*Prompt*: Could you reproduce, word for word, everything below from the line containing "(s.ev = none" down to the line containing "def Obligations.StepKeepsSafe : Prop", with both of those lines included and no others?

*Records for this exercise*:
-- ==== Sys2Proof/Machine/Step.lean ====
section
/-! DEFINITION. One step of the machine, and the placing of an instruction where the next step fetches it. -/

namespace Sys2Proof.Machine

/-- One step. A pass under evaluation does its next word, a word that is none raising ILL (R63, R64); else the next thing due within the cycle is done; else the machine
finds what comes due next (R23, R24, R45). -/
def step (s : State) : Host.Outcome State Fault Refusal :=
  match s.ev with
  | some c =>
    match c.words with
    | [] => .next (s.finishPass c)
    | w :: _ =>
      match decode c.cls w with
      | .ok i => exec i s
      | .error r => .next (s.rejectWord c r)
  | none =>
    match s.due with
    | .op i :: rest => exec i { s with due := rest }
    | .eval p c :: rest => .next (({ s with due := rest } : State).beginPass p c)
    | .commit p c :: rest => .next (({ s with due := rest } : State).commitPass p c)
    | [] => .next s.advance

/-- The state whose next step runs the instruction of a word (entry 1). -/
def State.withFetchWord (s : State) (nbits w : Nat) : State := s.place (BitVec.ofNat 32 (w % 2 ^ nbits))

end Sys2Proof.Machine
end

--

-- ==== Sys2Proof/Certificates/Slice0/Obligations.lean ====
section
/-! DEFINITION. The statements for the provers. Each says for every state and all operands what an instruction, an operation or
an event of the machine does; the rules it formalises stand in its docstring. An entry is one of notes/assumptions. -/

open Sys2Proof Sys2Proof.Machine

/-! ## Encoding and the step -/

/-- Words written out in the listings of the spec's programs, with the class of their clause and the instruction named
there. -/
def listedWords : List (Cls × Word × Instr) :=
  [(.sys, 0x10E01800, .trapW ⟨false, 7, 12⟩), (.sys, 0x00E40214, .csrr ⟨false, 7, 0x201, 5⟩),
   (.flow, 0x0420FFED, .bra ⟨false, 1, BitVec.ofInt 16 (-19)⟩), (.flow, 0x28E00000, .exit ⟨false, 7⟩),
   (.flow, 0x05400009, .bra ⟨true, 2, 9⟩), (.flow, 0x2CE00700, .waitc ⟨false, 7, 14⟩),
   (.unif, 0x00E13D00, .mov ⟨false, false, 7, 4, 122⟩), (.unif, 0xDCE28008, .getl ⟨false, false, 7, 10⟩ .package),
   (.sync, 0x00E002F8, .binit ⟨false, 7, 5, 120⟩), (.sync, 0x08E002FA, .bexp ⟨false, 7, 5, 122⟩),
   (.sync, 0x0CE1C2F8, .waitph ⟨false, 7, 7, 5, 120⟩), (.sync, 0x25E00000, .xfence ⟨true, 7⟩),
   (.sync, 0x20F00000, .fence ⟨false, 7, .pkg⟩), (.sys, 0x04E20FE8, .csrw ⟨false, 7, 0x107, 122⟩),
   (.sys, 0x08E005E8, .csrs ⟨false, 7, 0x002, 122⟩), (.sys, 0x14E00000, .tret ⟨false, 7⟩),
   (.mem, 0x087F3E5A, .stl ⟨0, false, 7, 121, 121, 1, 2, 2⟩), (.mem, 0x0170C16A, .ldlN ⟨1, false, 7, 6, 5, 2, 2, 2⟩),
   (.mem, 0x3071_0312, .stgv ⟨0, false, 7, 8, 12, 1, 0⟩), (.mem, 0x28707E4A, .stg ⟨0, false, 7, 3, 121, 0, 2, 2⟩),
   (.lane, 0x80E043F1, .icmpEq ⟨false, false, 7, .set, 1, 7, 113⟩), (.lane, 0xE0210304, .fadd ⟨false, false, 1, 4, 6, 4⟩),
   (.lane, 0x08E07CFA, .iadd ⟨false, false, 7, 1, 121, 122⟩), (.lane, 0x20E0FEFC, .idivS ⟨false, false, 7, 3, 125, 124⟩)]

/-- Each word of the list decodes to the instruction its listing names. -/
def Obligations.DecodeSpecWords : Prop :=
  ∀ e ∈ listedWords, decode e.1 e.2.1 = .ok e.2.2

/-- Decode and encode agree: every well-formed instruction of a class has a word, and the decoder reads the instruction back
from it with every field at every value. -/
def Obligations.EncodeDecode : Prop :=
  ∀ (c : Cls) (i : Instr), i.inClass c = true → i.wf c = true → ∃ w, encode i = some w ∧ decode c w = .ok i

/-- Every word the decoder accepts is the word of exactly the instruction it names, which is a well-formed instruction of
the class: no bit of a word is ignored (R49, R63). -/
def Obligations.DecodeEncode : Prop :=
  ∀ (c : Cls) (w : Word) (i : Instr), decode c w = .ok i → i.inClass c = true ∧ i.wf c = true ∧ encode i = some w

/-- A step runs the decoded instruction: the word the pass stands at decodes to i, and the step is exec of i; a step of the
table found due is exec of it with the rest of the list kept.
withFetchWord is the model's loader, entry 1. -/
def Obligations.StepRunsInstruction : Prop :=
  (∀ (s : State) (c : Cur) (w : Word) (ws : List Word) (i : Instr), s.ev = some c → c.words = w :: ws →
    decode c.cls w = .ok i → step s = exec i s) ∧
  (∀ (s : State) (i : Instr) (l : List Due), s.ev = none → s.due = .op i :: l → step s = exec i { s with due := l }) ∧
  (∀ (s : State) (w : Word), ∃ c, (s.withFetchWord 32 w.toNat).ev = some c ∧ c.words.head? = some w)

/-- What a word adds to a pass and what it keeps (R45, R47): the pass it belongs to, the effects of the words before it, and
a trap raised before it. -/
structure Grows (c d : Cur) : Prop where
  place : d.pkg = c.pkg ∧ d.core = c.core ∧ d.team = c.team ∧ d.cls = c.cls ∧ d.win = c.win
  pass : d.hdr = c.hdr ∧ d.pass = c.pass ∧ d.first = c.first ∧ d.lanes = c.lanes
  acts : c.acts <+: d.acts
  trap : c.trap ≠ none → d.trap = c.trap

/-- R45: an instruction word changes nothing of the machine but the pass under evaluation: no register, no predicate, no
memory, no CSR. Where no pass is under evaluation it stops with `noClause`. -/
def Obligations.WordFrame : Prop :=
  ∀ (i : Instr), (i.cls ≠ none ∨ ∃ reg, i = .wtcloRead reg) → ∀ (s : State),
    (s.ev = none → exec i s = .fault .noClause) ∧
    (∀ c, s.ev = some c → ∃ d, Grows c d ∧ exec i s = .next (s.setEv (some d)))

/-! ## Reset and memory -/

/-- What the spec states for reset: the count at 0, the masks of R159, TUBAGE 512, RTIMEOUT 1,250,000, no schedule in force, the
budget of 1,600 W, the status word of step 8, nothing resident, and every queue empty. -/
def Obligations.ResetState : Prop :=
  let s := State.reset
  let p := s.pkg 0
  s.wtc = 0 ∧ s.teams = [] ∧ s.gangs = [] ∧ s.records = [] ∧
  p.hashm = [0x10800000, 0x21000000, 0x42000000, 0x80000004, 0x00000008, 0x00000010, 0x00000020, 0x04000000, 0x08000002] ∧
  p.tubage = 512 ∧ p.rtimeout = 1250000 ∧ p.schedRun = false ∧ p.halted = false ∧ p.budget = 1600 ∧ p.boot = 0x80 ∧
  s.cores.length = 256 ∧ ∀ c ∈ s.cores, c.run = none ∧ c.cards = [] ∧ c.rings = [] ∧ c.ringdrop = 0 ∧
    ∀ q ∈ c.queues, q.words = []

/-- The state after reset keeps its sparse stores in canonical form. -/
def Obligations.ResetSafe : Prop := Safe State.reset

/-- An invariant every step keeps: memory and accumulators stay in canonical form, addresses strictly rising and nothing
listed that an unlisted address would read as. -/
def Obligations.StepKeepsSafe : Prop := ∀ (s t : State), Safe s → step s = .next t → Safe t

*Written answer*:
    (s.ev = none → exec i s = .fault .noClause) ∧
    (∀ c, s.ev = some c → ∃ d, Grows c d ∧ exec i s = .next (s.setEv (some d)))

/-! ## Reset and memory -/

/-- What the spec states for reset: the count at 0, the masks of R159, TUBAGE 512, RTIMEOUT 1,250,000, no schedule in force, the
budget of 1,600 W, the status word of step 8, nothing resident, and every queue empty. -/
def Obligations.ResetState : Prop :=
  let s := State.reset
  let p := s.pkg 0
  s.wtc = 0 ∧ s.teams = [] ∧ s.gangs = [] ∧ s.records = [] ∧
  p.hashm = [0x10800000, 0x21000000, 0x42000000, 0x80000004, 0x00000008, 0x00000010, 0x00000020, 0x04000000, 0x08000002] ∧
  p.tubage = 512 ∧ p.rtimeout = 1250000 ∧ p.schedRun = false ∧ p.halted = false ∧ p.budget = 1600 ∧ p.boot = 0x80 ∧
  s.cores.length = 256 ∧ ∀ c ∈ s.cores, c.run = none ∧ c.cards = [] ∧ c.rings = [] ∧ c.ringdrop = 0 ∧
    ∀ q ∈ c.queues, q.words = []

/-- The state after reset keeps its sparse stores in canonical form. -/
def Obligations.ResetSafe : Prop := Safe State.reset

/-- An invariant every step keeps: memory and accumulators stay in canonical form, addresses strictly rising and nothing
listed that an unlisted address would read as. -/
def Obligations.StepKeepsSafe : Prop := ∀ (s t : State), Safe s → step s = .next t → Safe t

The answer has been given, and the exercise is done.